Le livre Éthique et post-vérité , un recueil de textes de différents auteurs, peut également nous aider à faire la lumière sur ce phénomène. Dans sa participation, avec le chapitre intitulé « Il faut arrêter de discuter », Vladimir Safatle montre, à partir d’une citation du philosophe brésilien Bento Prado, que l’époque dans laquelle nous vivons est en fait plus complexe, ne nous permettant pas d’évaluer les choses uniquement en vrai ou en faux ; que « Le champ de la persuasion est celui de la guerre plutôt que celui de la compréhension communicationnelle »,

La base d’un jeu de langage n’est pas constituée de propositions susceptibles de vérité et de fausseté, mais correspond seulement à quelque chose comme un choix sans aucun fondement rationnel (p. 91, édition Kindle).

Que serait la guerre des récits si ce n’est une tentative de persuasion ? D’un côté, essayer de convaincre l’autre qu’il a raison ? Safatle, complétant ce que dit Bento Prado, affirme que ce qui fonde la décision sur l’un ou l’autre argument, notre assentiment à l’une ou l’autre idée, est quelque chose dans le domaine de l’affection, c’est-à-dire qu’il s’agit d’une décision « affectée par une pathétique ".

Ce qui nous convainc, ce n’est pas exactement la vérité d’une proposition, mais la justesse d’une forme de vie qui prend forme lorsque j’agis selon certains critères et que j’admets la valeur de certains modes de conduite et de jugement. En ce sens, le critère de ce qui me convainc est lié à un jugement évaluatif sur les formes de vie qui ont un poids normatif (p. 92, édition Kindle) .

Dans le même sens, Dunker, en parlant de post-vérité, dit que la caractéristique principale de cette « (...) Elle exige un refus de l’autre ou au moins une culture de l’indifférence qui, lorsqu’elle est menacée, réagit par la haine ou la violence. Il est de plus en plus difficile d’écouter l’autre, d’assumer son point de vue, de réfléchir, de se repositionner et de faire converger les différences (p. 17, édition Kindle) ». Comme Safatle, il nous donne des indications sur une impossibilité de faire quelque chose de la différence, ce qui conduit finalement à la violence et à la destruction.
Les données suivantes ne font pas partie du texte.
-- ==== Sys2Proof/Laws/Render.lean ====
section
/-!
SUPPORT. What the moves of the Render Engine leave of the other blocks (`Engine.renderLeaves`), operation by operation, up to
`Engine.settleRender`; that a Render Engine that waits makes none (`Engine.renderWaits`), and that it still waits after the end of a job
that no context carries.
-/

namespace Sys2Proof.Machine

/-! ## Leaving, and leaving again -/

theorem Engine.renderLeaves_refl (x : Engine) : x.renderLeaves x :=
  ⟨rfl, ⟨_, .inl rfl, rfl⟩, List.prefix_refl _, fun _ => .inr rfl⟩

theorem Engine.renderLeaves.trans {x y z : Engine} (h : x.renderLeaves y) (k : y.renderLeaves z) : x.renderLeaves z := by
  obtain ⟨hf, ⟨a, ha, hm⟩, he, hj⟩ := h
  obtain ⟨kf, ⟨b, hb, km⟩, ke, kj⟩ := k
  refine ⟨kf.trans (by rw [hf]), ⟨b, ?_, km.trans (by rw [hm])⟩, he.trans ke, fun j => ?_⟩
  · rcases hb with hb | hb
    · rw [hm] at hb; subst hb; exact ha
    · exact .inr hb
  · rcases kj j with k | k
    · exact .inl k
    · rcases hj j with h | h
      · rw [h] at k; simp only [Option.map_none, Option.map_eq_none_iff] at k; exact .inl k
      · exact .inr (k.trans h)

/-- An update that keeps the monitor, the events and the jobs, and changes only what the Render Engine may. -/
theorem Engine.renderLeaves_of {x y : Engine}
    (h : y = { x with
      clips := y.clips, destPorts := y.destPorts, pipeline := y.pipeline, lastPipeline := y.lastPipeline,
      contexts := y.contexts, lastJobGrant := y.lastJobGrant, faults := y.faults,
      faultCounter := y.faultCounter, dropped := y.dropped, faultSerial := y.faultSerial }) : x.renderLeaves y := by
  rw [h]
  exact ⟨rfl, ⟨_, .inl rfl, rfl⟩, List.prefix_refl _, fun _ => .inr rfl⟩

/-! ## The named updates -/

theorem Engine.signal_leaves (e : Engine) (ev : Event) : e.renderLeaves (e.signal ev) :=
  ⟨rfl, ⟨_, .inl rfl, rfl⟩, List.prefix_append _ _, fun _ => .inr rfl⟩

theorem Engine.updateClip_leaves (e : Engine) (h : Handle) (f : Clip → Clip) : e.renderLeaves (e.updateClip h f) := by
  unfold Engine.updateClip
  split
  · exact Engine.renderLeaves_of rfl
  · exact Engine.renderLeaves_refl e

theorem Engine.updateContext_leaves (e : Engine) (c : Fin 2) (f : ContextRun → ContextRun) :
    e.renderLeaves (e.updateContext c f) := by
  unfold Engine.updateContext
  split
  · exact Engine.renderLeaves_of rfl
  · exact Engine.renderLeaves_refl e

theorem Engine.withdraw_leaves (e : Engine) (who : Requester) : e.renderLeaves (e.withdraw who) := by
  unfold Engine.withdraw
  induction List.finRange 4 generalizing e with
  | nil => exact Engine.renderLeaves_refl e
  | cons p ps ih => exact (Engine.renderLeaves_of (y := e.updateDest p _) rfl).trans (ih _)

theorem Engine.ask_leaves {e e' : Engine} {p : Fin 4} {who : Requester} {r : OpRequest} (h : e.ask p who r = some e') :
    e.renderLeaves e' := by
  unfold Engine.ask at h
  split at h
  · cases h; exact Engine.renderLeaves_of rfl
  · cases h

/-- An operation asked for, or what is done when the port is not ONLINE. -/
theorem Engine.ask_getD_leaves {e d : Engine} {p : Fin 4} {who : Requester} {r : OpRequest} (h : e.renderLeaves d) :
    e.renderLeaves ((e.ask p who r).getD d) := by
  cases ha : e.ask p who r with
  | none => exact h
  | some e' => exact Engine.ask_leaves ha

/-- A job updated in its own fields, its slot and its under-run count kept. -/
theorem Engine.updateJob_leaves (e : Engine) (j : Fin 16) (f : Job → Job) (hs : ∀ x, (f x).slot = x.slot)
    (hu : ∀ x, (f x).underruns = x.underruns) : e.renderLeaves (e.updateJob j f) := by
  refine ⟨rfl, ⟨_, .inl rfl, rfl⟩, List.prefix_refl _, fun k => .inr ?_⟩
  simp only [Engine.job, Engine.updateJob]
  induction e.jobs with
  | nil => rfl
  | cons x xs ih =>
    by_cases hj : x.slot = j <;> by_cases hk : x.slot = k <;> simp_all

theorem Engine.raiseFault_leaves (g : Settings) (e : Engine) (f : FaultInput) : e.renderLeaves (e.raiseFault g f) := by
  rcases e.raiseFault_cases g f with ⟨-, h⟩ | ⟨r, -, ⟨-, h⟩ | ⟨-, h⟩⟩ | ⟨-, -, h⟩ | ⟨-, -, ⟨v, -, h⟩ | ⟨-, h⟩⟩ <;> rw [h]
  · exact Engine.renderLeaves_refl e
  · exact (Engine.renderLeaves_of (y := e.putFault _) rfl).trans (Engine.signal_leaves _ _)
  · exact Engine.renderLeaves_of rfl
  · exact (Engine.renderLeaves_of (x := e) (y := { e with faults := _, faultCounter := _, faultSerial := _ }) rfl).trans
      (Engine.signal_leaves _ _)
  · exact (Engine.renderLeaves_of (x := e) (y := { e with faults := _, faultCounter := _, faultSerial := _ }) rfl).trans
      (Engine.signal_leaves _ _)
  · unfold Engine.dropFault
    split
    · exact Engine.updateClip_leaves _ _ _
    · exact Engine.renderLeaves_of rfl

/-! ## The Monitor Output's own part -/

theorem Engine.updateMonitor_leaves (e : Engine) (f : MonitorOut → MonitorOut)
    (h : ∃ job, (job = e.monitor.cue.job ∨ job = none) ∧ f e.monitor = { e.monitor with
      back := (f e.monitor).back, placement := (f e.monitor).placement, cue := { e.monitor.cue with job := job } }) :
    e.renderLeaves (e.updateMonitor f) := ⟨rfl, h, List.prefix_refl _, fun _ => .inr rfl⟩

theorem Engine.writePixels_leaves (e : Engine) (s : Decimation) (j : Fin 16) (h : Handle) (c : Fin 32) (w ht k : Nat) (xs : List Rgb) :
    e.renderLeaves (e.updateMonitor (fun m => m.writePixels s j h c w ht k xs)) := by
  refine Engine.updateMonitor_leaves e _ ⟨_, .inl rfl, ?_⟩
  simp only [MonitorOut.writePixels]
  repeat' split
  all_goals rfl

theorem Engine.completeFrame_leaves (e : Engine) (j : Fin 16) (n : Word32) (tc : Timecode) :
    e.renderLeaves (e.updateMonitor (fun m => m.completeFrame j n tc)) := by
  refine Engine.updateMonitor_leaves e _ ⟨_, .inl rfl, ?_⟩
  simp only [MonitorOut.completeFrame]
  repeat' split
  all_goals rfl

theorem Engine.jobEnded_leaves (e : Engine) (j : Fin 16) :
    e.renderLeaves (e.updateMonitor (fun m => (m.dropFilling j).jobEnded j)) := by
  have hd : ∀ m : MonitorOut, m.dropFilling j = { m with back := (m.dropFilling j).back } := by
    intro m; simp only [MonitorOut.dropFilling]; repeat' split
    all_goals rfl
  refine Engine.updateMonitor_leaves e _ ?_
  simp only
  rw [hd]
  unfold MonitorOut.jobEnded
  split
  · exact ⟨none, .inr rfl, rfl⟩
  · exact ⟨_, .inl rfl, rfl⟩

/-! ## The ends of jobs -/

theorem Engine.releaseContext_leaves (e : Engine) (c : Fin 2) : e.renderLeaves (e.releaseContext c) := by
  have hp : ∀ x : Engine, x.renderLeaves ((x.withdraw (.context c)).setContextState c
      (if (x.withdraw (.context c)).inFlight (.context c) then .draining else .idle)) := fun x =>
    (Engine.withdraw_leaves x _).trans (Engine.renderLeaves_of rfl)
  unfold Engine.releaseContext
  split
  · split
    · exact (Engine.renderLeaves_of (y := { e with pipeline := none }) rfl).trans (hp _)
    · exact hp e
  · exact hp e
Guerre des récits, fake news, post-vérité, négationnisme... Je soupçonne que le fait que nous soyons encore si proches de ces phénomènes rend difficile de les expliquer ou de les nommer plus clairement. Ils perturbent les idées, les opinions et même remettent en question des concepts inventés il y a tant d’années. Chaque époque apporte ses particularités, ses transformations (même si parfois - comme dans la guerre elle-même - nous nous voyons aussi comme similaires à ce que nous étions il y a 80 ans). Il me semble qu’il faut peut-être plus de recul pour comprendre ces phénomènes si actuels et encore si peu élucidés. Probablement seulement a posteriori , ce n’est que plus tard que certains événements peuvent gagner en substance dans leur signification. Et sans aucun doute, d’autres domaines de connaissances peuvent apporter de précieuses contributions à cet égard.
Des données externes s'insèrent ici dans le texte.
/-- R88: the CLOSE of an inconsistent COPY from volume 4 to volume 1, and the two faults it raises. -/
theorem witness_inconsistent_copy_from_volume :
    let s := recopying 3 { aRun with
      phase := .closing, source := some ⟨4, 2, .closed⟩, targets := [⟨1, 3, .closing⟩], readDigest := some 5, consistent := false } (.close 77)
    let t := after (.closeAnswer 3 .outstanding .ok) s
    s.calm = true ∧ s.engine.requeues = [] ∧ s.engine.queue = [aDescriptor .copy (.volume 4) [1] .running] ∧ s.engine.entryAt 3 = some 1 ∧
      (s.engine.cards[(2 : Fin 32)]).isSome = true ∧ s.engine.clipAt clipHandle ≠ none ∧
      (s.engine.destPorts[(3 : Fin 4)]).state = .online ∧ (s.engine.destPorts[(3 : Fin 4)]).waiting = [] ∧
      (∀ q : Fin 4, q ≠ 3 → (s.engine.destPorts[q]).inflight = none ∧ (s.engine.destPorts[q]).waiting = []) ∧
      t.engine.faults.map (fun f => (f.kind, f.volume, f.measured)) =
        [(.digestMismatch, some 1, some 2), (.digestMismatch, some 4, some 2)] ∧
      (t.engine.clipAt clipHandle).bind (·.copyOn 1) = some ⟨1, .mismatch, false, some 5, 0⟩ := by decide +kernel

/-- R86: one of two targets completes its APPEND, or fails, while the other's is awaited. -/
theorem witness_two_targets :
    let targets : List Target := [⟨1, 3, .appending 77⟩, ⟨4, 2, .appending 78⟩]
    let run := { aRun with phase := .appending, targets := targets, block := [1] }
    let s := withVolume 4 2 (withFlight 3 ⟨.lane 0, .append 77 [1], false⟩ (atWork run (aDescriptor .copy .card [1, 4] .running)
      (withClip { aClip with copies := [CopyRecord.made 1 0, CopyRecord.made 4 0] }
        (withCard { aCard with state := .offloading } (withVolume 1 3 still)))))
    s.calm = true ∧ s.engine.laneRun 0 = some run ∧ (targets.map (·.port)).Nodup ∧ (targets.map (·.entry)).Nodup ∧
      s.engine.entryAt 3 = some 1 ∧ (s.engine.destPorts[(3 : Fin 4)]).waiting = [] ∧
      ((after (.appendAnswer 3 .outstanding .ok) s).engine.laneRun 0).map (fun x => x.targets.map (·.status)) =
        some [.isOpen 77, .appending 78] ∧
      ((after (.appendAnswer 3 .outstanding .noSpace) s).engine.laneRun 0).map (fun x => x.targets.map (·.status)) =
        some [.dropped, .appending 78] := by decide +kernel

/-- R83, R85: lane 0 is IDLE, and a COPY of the card waits behind a HELD one of another. -/
theorem witness_lane_grant :
    let d := { aDescriptor .copy .card [1] .queued with slot := 1 }
    let other := { aDescriptor .copy .card [1] .held with card := 3 }
    let s := withBlocks (fun e => { e with lanes := #v[.idle, .draining] }) (offloading .offloading [other, d])
    s.engine.idleLane = some 0 ∧ s.engine.lanes[(1 : Fin 2)] ≠ .idle ∧ s.engine.renderIdle = true ∧ s.engine.eligible = some d ∧
      0 < aClip.byteLength ∧ s.engine.portOf 1 = some 3 ∧ (s.engine.queue.map (·.slot)).Nodup ∧
      ((s.engine.settleTransfer s.settings).destPorts[(3 : Fin 4)]).inflight.isSome = true ∧
      (s.engine.settleTransfer s.settings).queue.map (·.state) = [.held, .running] := by decide +kernel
Voici quelques questions et quelques pistes de réflexion sur le sujet. Bien qu’il n’y ait pas beaucoup de clarté, je pense qu’il est essentiel de douter de l’image et des mots qui nous parviennent. C’est vrai pour le contexte spécifique de la guerre, ainsi que pour notre contexte politique national. Il est nécessaire d’être prudent et responsable de ce que nous trouvons à l’intérieur et à l’extérieur de nous.

Remarque : Il vaut la peine de regarder la vidéo de Christian Dunker, disponible sur sa chaîne YouTube, dans laquelle il traite du négationnisme. Le psychanalyste y énumère différents types de négationnistes, mettant en évidence les particularités du négationnisme pour la psychanalyse.